Why I'm Against 'Rocking the Vote'
People of my generation- apparently we are "millenials," but no one asked me- are constantly being scolded for not voting in sufficient numbers. Last week , I tackled the issue of voting, and how I don't think it necessarily makes a republican society better off.
As citizens, we all have a stake in the outcomes of political and policy questions, and it is assumed that in order to affect these, we should take part in the political process. It is precisely because this process is so important, however, that the country would be far better off if a great many people simply did not vote.
To the likes of Rock the Vote, the William & Mary Student Assembly, and perhaps some on Ricochet, the above is heresy of the worst kind. It makes me an elitist, Hamiltonian scumbag of the worst kind. The problem with the "more people should vote because they have a stake in the system" crowd is that they assume that more voters equals more democracy, which is simply not the case.
The problem with the view that society will be freer if everyone votes is that it puts everything important about voting- the motivations behind how to vote- into a black box. It ascribes all political significance to the output, i.e. the vote, and erroneously ignores the contents of its fabricated box. It subscribes to this weird notion that voters necessarily care about pesky things like policy positions and personal character.
The problem is that many people vote based on irrelevancies: speaking ability, hopeychanginess, and that the candidate took time out of his busy schedule to visit your church, which is full of registered voters. They aren't really voting based on any coherent set of interests. I don't think anyone would disagree that society would be better off if many would stay home on Election Day. People who don't really care about politics shouldn't feel any pressure to join in.

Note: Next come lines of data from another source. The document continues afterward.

-- ==== Sys2Proof/Machine/Links.lean ====
section
/-! DEFINITION. The ways of an access to its home outside the core: the die-to-die links with their slots (R13, R134 to
R137), the wheels of the DRAM channels (R315, R316), and the sending of writes (R312, R342). -/

namespace Sys2Proof.Machine

/-! ## Reservations (R136) -/

def linkPairs : List (Nat × Nat) := [(0, 1), (1, 3), (3, 2), (2, 0), (0, 4), (1, 4), (2, 5), (3, 5), (4, 5)]

/-- The physical links a record's named pairs of dies reserve on, the lower die first. -/
def reservedLinks (s : State) (vmap : List Nat) (r : Resv) : List (Nat × Nat) :=
  (List.range 9).flatMap fun k =>
    if r.links.testBit k then
      match linkPairs[k]? with
      | some (a, b) =>
        let ph (x : Nat) : Nat := if x < 4 then (vmap[x]?).getD x else x
        let rt := route s (ph a) (ph b)
        (rt.zip (rt.drop 1)).map fun y => if y.1 < y.2 then y else (y.2, y.1)
      | none => []
    else []

/-- The reservation record of the firm block on a lane. -/
def State.firmResv (s : State) (lane : Nat) : Option Resv :=
  match (s.lane lane).rel with
  | some r => if r.entry.elastic then none else r.entry.resv
  | none => none

/-- R136: the flits a lane's entry has reserved in every slot of the link from die `a` to die `b`. -/
def State.linkQuota (s : State) (lane a b : Nat) : Nat :=
  match s.firmResv lane, (s.lane lane).rel.bind fun r => s.works.find? fun w => w.workid == r.entry.workid with
  | some v, some w => ((reservedLinks s w.vmap v).filter fun y => y == (min a b, max a b)).length * v.lflits
  | _, _ => 0

/-! ## Trains of flits (R13, R134, R137) -/

/-- Flits that carry `n` bytes. -/
def flitsOf (n : Nat) : Nat := max 1 ((n + 255) / 256)

/-- A message is handed to its route's first link: it waits there from slot `slot` on. -/
def State.sendTrain (s : State) (lane src dst n slot : Nat) (cargo : Cargo) : State :=
  let (id, s) := s.fresh
  { s with trains := s.trains ++ [{ id, src, dst, lane, n, left := n, hop := 0, slot, due := none, late := false, cargo }] }

/-- The link direction that a train waits at. -/
def State.trainLink (s : State) (t : Train) : Option (Nat × Nat) :=
  let rt := route s t.src t.dst
  match rt[t.hop]?, rt[t.hop + 1]? with
  | some a, some b => some (a, b)
  | _, _ => none

/-- It waits at a link direction in a slot. -/
def State.waitsAt (s : State) (link : Nat × Nat) (slot : Nat) (t : Train) : Bool :=
  t.due.isNone && decide (t.slot ≤ slot) && t.left != 0 && s.trainLink t == some link

def isControl (t : Train) : Bool := match t.cargo with | .control => true | _ => false

/-- Carry up to `n` flits of the trains that `sel` picks, in order; the flits not used. -/
def carry (sel : Train → Bool) : List Train → Nat → List Train × Nat
  | [], n => ([], n)
  | t :: r, n =>
    let k := if sel t then min n t.left else 0
    let (r, n) := carry sel r (n - k)
    ({ t with left := t.left - k } :: r, n)

/-- The first die of six after die `last`, in turn, for which `has` holds. -/
def inTurn (count last : Nat) (has : Nat → Bool) : Option Nat :=
  ((List.range count).map fun k => (last + 1 + k) % count).find? has

/-- R137: unreserved flits, one from each source die in turn, while there is room; `fuel` is the room. -/
def carryTurns (sel : Train → Bool) : Nat → List Train → Nat → List Train × Nat
  | 0, ts, last => (ts, last)
  | room + 1, ts, last =>
    match inTurn 6 last fun d => ts.any fun t => sel t && t.left != 0 && t.src == d with
    | none => (ts, last)
    | some d => carryTurns sel room (carry (fun t => sel t && t.src == d) ts 1).1 d

/-- R137: what a link direction carries in a slot: reserved flits in lane order up to each entry's quota, then the I/O
network's, then the rest in turn; 100 flits in all. -/
def State.linkSlot (s : State) (slot : Nat) (link : Nat × Nat) : State :=
  let here := s.waitsAt link slot
  if !s.trains.any here then s
  else
    let quota (t : Train) : Nat := if isControl t then 0 else s.linkQuota t.lane link.1 link.2
    let lanes := (List.range 256).filter fun l => s.trains.any fun t => here t && t.lane == l && quota t != 0
    let (ts, room) := lanes.foldl (fun (a : List Train × Nat) l =>
      let q := min a.2 (s.linkQuota l link.1 link.2)
      let (ts, left) := carry (fun t => here t && t.lane == l && !isControl t) a.1 q
      (ts, a.2 - (q - left))) (s.trains, 100)
    let (ts, room) := carry (fun t => here t && isControl t) ts room
    let key := link.1 * 8 + link.2
    let (ts, last) := carryTurns (fun t => here t && !isControl t && quota t == 0) room ts (tblGet 5 s.linkLast key)
    { s with trains := ts, linkLast := tblPut s.linkLast key last }

/-- R134: a train that has made a hop in a slot: the next die forwards it two ticks on (three after the first hop), where
it is read from if that die is its destination. A train held at a later hop is late (R135). -/
def State.advance (s : State) (slot : Nat) (t : Train) : Train :=
  if t.due.isSome || t.left != 0 || slot < t.slot then t
  else
    let at_ := slot + (if t.hop = 0 then 3 else 2)
    let late := t.late || (t.hop != 0 && decide (t.slot < slot))
    if t.hop + 1 < hops s t.src t.dst then { t with left := t.n, hop := t.hop + 1, slot := at_, late }
    else { t with due := some at_, late }

/-- One slot of every link direction. -/
def State.linkSlots (s : State) (slot : Nat) : State :=
  if s.trains.isEmpty then s
  else
    let s := (links.flatMap fun y => [y, (y.2, y.1)]).foldl (fun s l => s.linkSlot slot l) s
    { s with trains := s.trains.map (s.advance slot) }

/-- Flits of the I/O network (R137): a launch packet, a mode-change request or RESYNC traffic to every live die. -/
def State.sendControl (s : State) (src n : Nat) : State :=
  (s.live.filter (· != src)).foldl (fun s d => s.sendTrain 0 src d n s.tick .control) s

/-! ## DRAM channels (R315, R316) -/

/-- Requests a lane has outstanding on a channel (R316). -/
def dramOutstanding (s : State) (lane ch : Nat) : Nat :=
  let on (p : Piece) : Bool := match s.homeOf p.pa with | .dram _ => !p.done && dramChannel s.liveCount p.pa == ch | _ => false
  ((s.core (coreOf lane)).reqs.filter fun r => r.lane == lane && r.pieces.any on).length +
    (s.flits.filter fun f => f.lane == lane && f.pieces.any on).length

/-- Unreserved slots of a channel used in a tick; what a burst took beyond a tick's wheel weighs on the ticks after. -/
def DramCh.usedIn (d : DramCh) (tick : Nat) : Nat := d.used - 64 * (tick - d.tick)

/-- Slots of a tick that reserved turns have taken (R315). -/
def DramCh.reservedIn (d : DramCh) (tick : Nat) : Nat :=
  d.turns.foldl (fun a y => a + (if y.2.tick = tick then y.2.used else if tick < y.2.tick then y.2.cap else 0)) 0

/-- Slots of every tick that the firm blocks now running may claim first. -/
def State.reservedSlots (s : State) : Nat := s.lanes.foldl (fun a y => a + ((s.firmResv y.1).map (·.dslots)).getD 0) 0

/-- A turn after `n` more slots, from a tick on. -/
def DramTurn.take (t : DramTurn) (cap tick n : Nat) : DramTurn :=
  let (at_, used) := if t.tick < tick then (tick, 0) else (t.tick, t.used)
  let last := at_ + (used + n - 1) / cap
  { tick := last, used := used + n - (last - at_) * cap, cap }

/-- The port die of the host's memory (R394). -/
def hostDie : Nat := 4

/-- A write in transit will arrive at a cycle: writes of one sender, and of one die to host memory (R134), arrive in
order. -/
def State.flitDue (s : State) (flit t : Nat) : State :=
  match s.flits.find? fun f => f.id == flit with
  | none => s
  | some f =>
    let before (g : Flit) : Bool := g.id < flit && g.dst == f.dst && (g.sender == f.sender || (f.dst == hostDie && g.src == f.src))
    let t := (s.flits.filter before).foldl (fun a g => max a g.due) t
    let (c, s) := s.free
    let late := f.staged && Config.flitLate c
    let t := if late then t + 120 * (1 + Config.lateTicks c) else t
    State.post { s with flits := s.flits.map fun g => if g.id = flit then { g with due := if late then g.due else t } else g } t
      (.flitDelivery flit late)

/-- The pieces of a request that `sel` picks are due at their home at a cycle. -/
def State.markDue (s : State) (core id t : Nat) (sel : Piece → Bool) : State :=
  s.modCore core fun c => { c with reqs := c.reqs.map fun r =>
    if r.id = id then { r with pieces := r.pieces.map fun p => if sel p && p.due.isNone then { p with due := some t } else p } else r }

/-- The pieces of a request that `sel` picks perform at their home at a cycle. -/
def State.reqDue (s : State) (core id t : Nat) (sel : Piece → Bool) : State := (s.markDue core id t sel).post t (.memoryReply id)

/-- A piece on a DRAM channel. -/
def State.onChannel (s : State) (ch : Nat) (p : Piece) : Bool :=
  match s.homeOf p.pa with | .dram _ => dramChannel s.liveCount p.pa == ch | _ => false

/-- An access to a channel is served at a cycle. -/
def State.dramServe (s : State) (ch : Nat) (cargo : Cargo) (t : Nat) : State :=
  match cargo with
  | .write flit => s.flitDue flit t
  | .ask core req => s.reqDue core req t (s.onChannel ch)
  | _ => s

/-- R315, R316: an access of a lane reaches a channel. A firm entry's takes its turn at DSLOTS a tick; within three times
that many outstanding it completes in 480 cycles. Any other is served now when the tick has room beyond what is reserved,
else it waits for the end of the tick. -/
def State.dramPost (s : State) (lane ch slots : Nat) (cargo : Cargo) : State :=
  let d := tblGet {} s.drams ch
  let (c, s) := s.free
  match (s.firmResv lane).filter fun v => v.dslots != 0 with
  | some v =>
    let turn := (tblGet {} d.turns lane).take v.dslots s.tick slots
    let from_ := if dramOutstanding s lane ch ≤ 3 * v.dslots then s.now + 1 else max (s.now + 1) (tickStart turn.tick)
    State.dramServe { s with drams := tblPut s.drams ch { d with turns := tblPut d.turns lane turn } } ch cargo
      (from_ + Config.dramDelay c % 480)
  | none =>
    if d.waits.isEmpty && d.usedIn s.tick + slots + s.reservedSlots ≤ 64 then
      State.dramServe { s with drams := tblPut s.drams ch { d with tick := s.tick, used := d.usedIn s.tick + slots } } ch cargo
        (s.now + 1 + Config.dramDelay c)
    else { s with drams := tblPut s.drams ch { d with waits := d.waits ++ [{ core := coreOf lane, slots, cargo }] } }

/-- R315: page walks, DMA engines and the host use slots of the unreserved share before elastic traffic. -/
def State.dramCharge (s : State) (pa slots : Nat) : State :=
  match s.homeOf pa with
  | .dram _ =>
    let ch := dramChannel s.liveCount pa
    let d := tblGet {} s.drams ch
    { s with drams := tblPut s.drams ch { d with tick := s.tick, used := d.usedIn s.tick + slots } }
  | _ => s

/-- The same for `n` bytes over all their channels. -/
def State.dramChargeAll (s : State) (pa n : Nat) : State :=
  (List.range ((pa + n + 255) / 256 - pa / 256)).foldl (fun s k =>
    let lo := max pa ((pa / 256 + k) * 256)
    let hi := min (pa + n) ((pa / 256 + k + 1) * 256)
    s.dramCharge lo ((hi + 63) / 64 - lo / 64)) s

/-- R315: the waiting accesses that a tick's wheel still serves, by core in turn; `fuel` bounds them. -/
def dramGrant (tick : Nat) : Nat → DramCh → List Cargo → DramCh × List Cargo
  | 0, d, out => (d, out)
  | n + 1, d, out =>
    if d.reservedIn tick + d.usedIn tick < 64 then
      match (inTurn 64 d.last fun k => d.waits.any fun w => w.core == k).bind fun k => d.waits.find? fun w => w.core == k with
      | none => (d, out)
      | some w =>
        dramGrant tick n { d with waits := d.waits.erase w, last := w.core, tick, used := d.usedIn tick + w.slots } (out ++ [w.cargo])
    else (d, out)

/-- R315: the end of a tick on every channel. -/
def State.dramSlotsEnd (s : State) (tick : Nat) : State :=
  s.drams.foldl (fun s y =>
    if y.2.waits.isEmpty then s
    else
      let (d, out) := dramGrant tick y.2.waits.length y.2 []
      out.foldl (fun s w => let (c, s) := s.free; s.dramServe y.1 w (s.now + 1 + Config.dramDelay c))
        { s with drams := tblPut s.drams y.1 d }) s

/-- The slots that writing some pieces takes (R318, R328). -/
def State.writeSlots (s : State) (ps : List Piece) : Nat := max 1 ((s.performPieces ps).dramSlots - s.dramSlots)

/-! ## Sending writes to their homes (R134, R312, R316, R342) -/

/-- A home on another die: the die that a message for it travels to. Requests to DRAM keep to R316's own bound and take
no link slots (log 133); accesses to host memory take slots and have no stated time (R394, R397). -/
def State.farDie (s : State) (die pa : Nat) : Option Nat :=
  match s.homeOf pa with
  | .buf d _ => if d = die then none else some d
  | _ => none

/-- Send a write: it is in transit until it is delivered; a write to another die waits in the outbound stage meanwhile.
It takes 25 cycles to the own die's buffer (R312), the links to another's (R134), R316's time to DRAM, and no stated time
to host memory (R394). -/
def State.sendWrite (s : State) (lane : Nat) (sender : Sender) (ps : List Piece) : State :=
  match ps with
  | [] => s
  | p :: _ =>
    let die := dieOf lane
    let dst := s.homeDie p.pa
    let (id, s) := s.fresh
    let home := s.homeOf p.pa
    let f : Flit := { id, src := die, dst, posted := s.tick, due := 0, staged := dst != die, sender, lane, pieces := ps }
    let s : State := { s with flits := s.flits ++ [f] }
    let n := flitsOf (ps.foldl (fun (a : Nat) (q : Piece) => a + q.n) 0)
    match s.farDie die p.pa with
    | some d => s.sendTrain lane die d n s.tick (.write id)
    | none =>
      match home with
      | .dram _ => s.dramPost lane (dramChannel s.liveCount p.pa) (s.writeSlots ps) (.write id)
      | .buf _ _ => s.flitDue id (s.now + 25)
      | .host =>
        let (c, s) := s.free
        (s.sendTrain lane die hostDie n s.tick .host).flitDue id (s.now + 1 + Config.hostDelay c)
      | _ => s.flitDue id (s.now + 1)

end Sys2Proof.Machine
end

In the abstract, I agree that given certain assumptions, everyone should care about politics, and that everyone should vote. The trouble is that these assumptions- that people know the issues and have some reason for thinking a particular candidate's victory serves their interests- so seldom apply. Winston Churchill is often quoted as saying that the best argument against democracy is a five minute conversation with the average voter. I much prefer his caution that democracy is the worst form of government except for every other form of government. I for one will take an imperfect electorate over big government authoritarianism any day. Voters, at least can be educated.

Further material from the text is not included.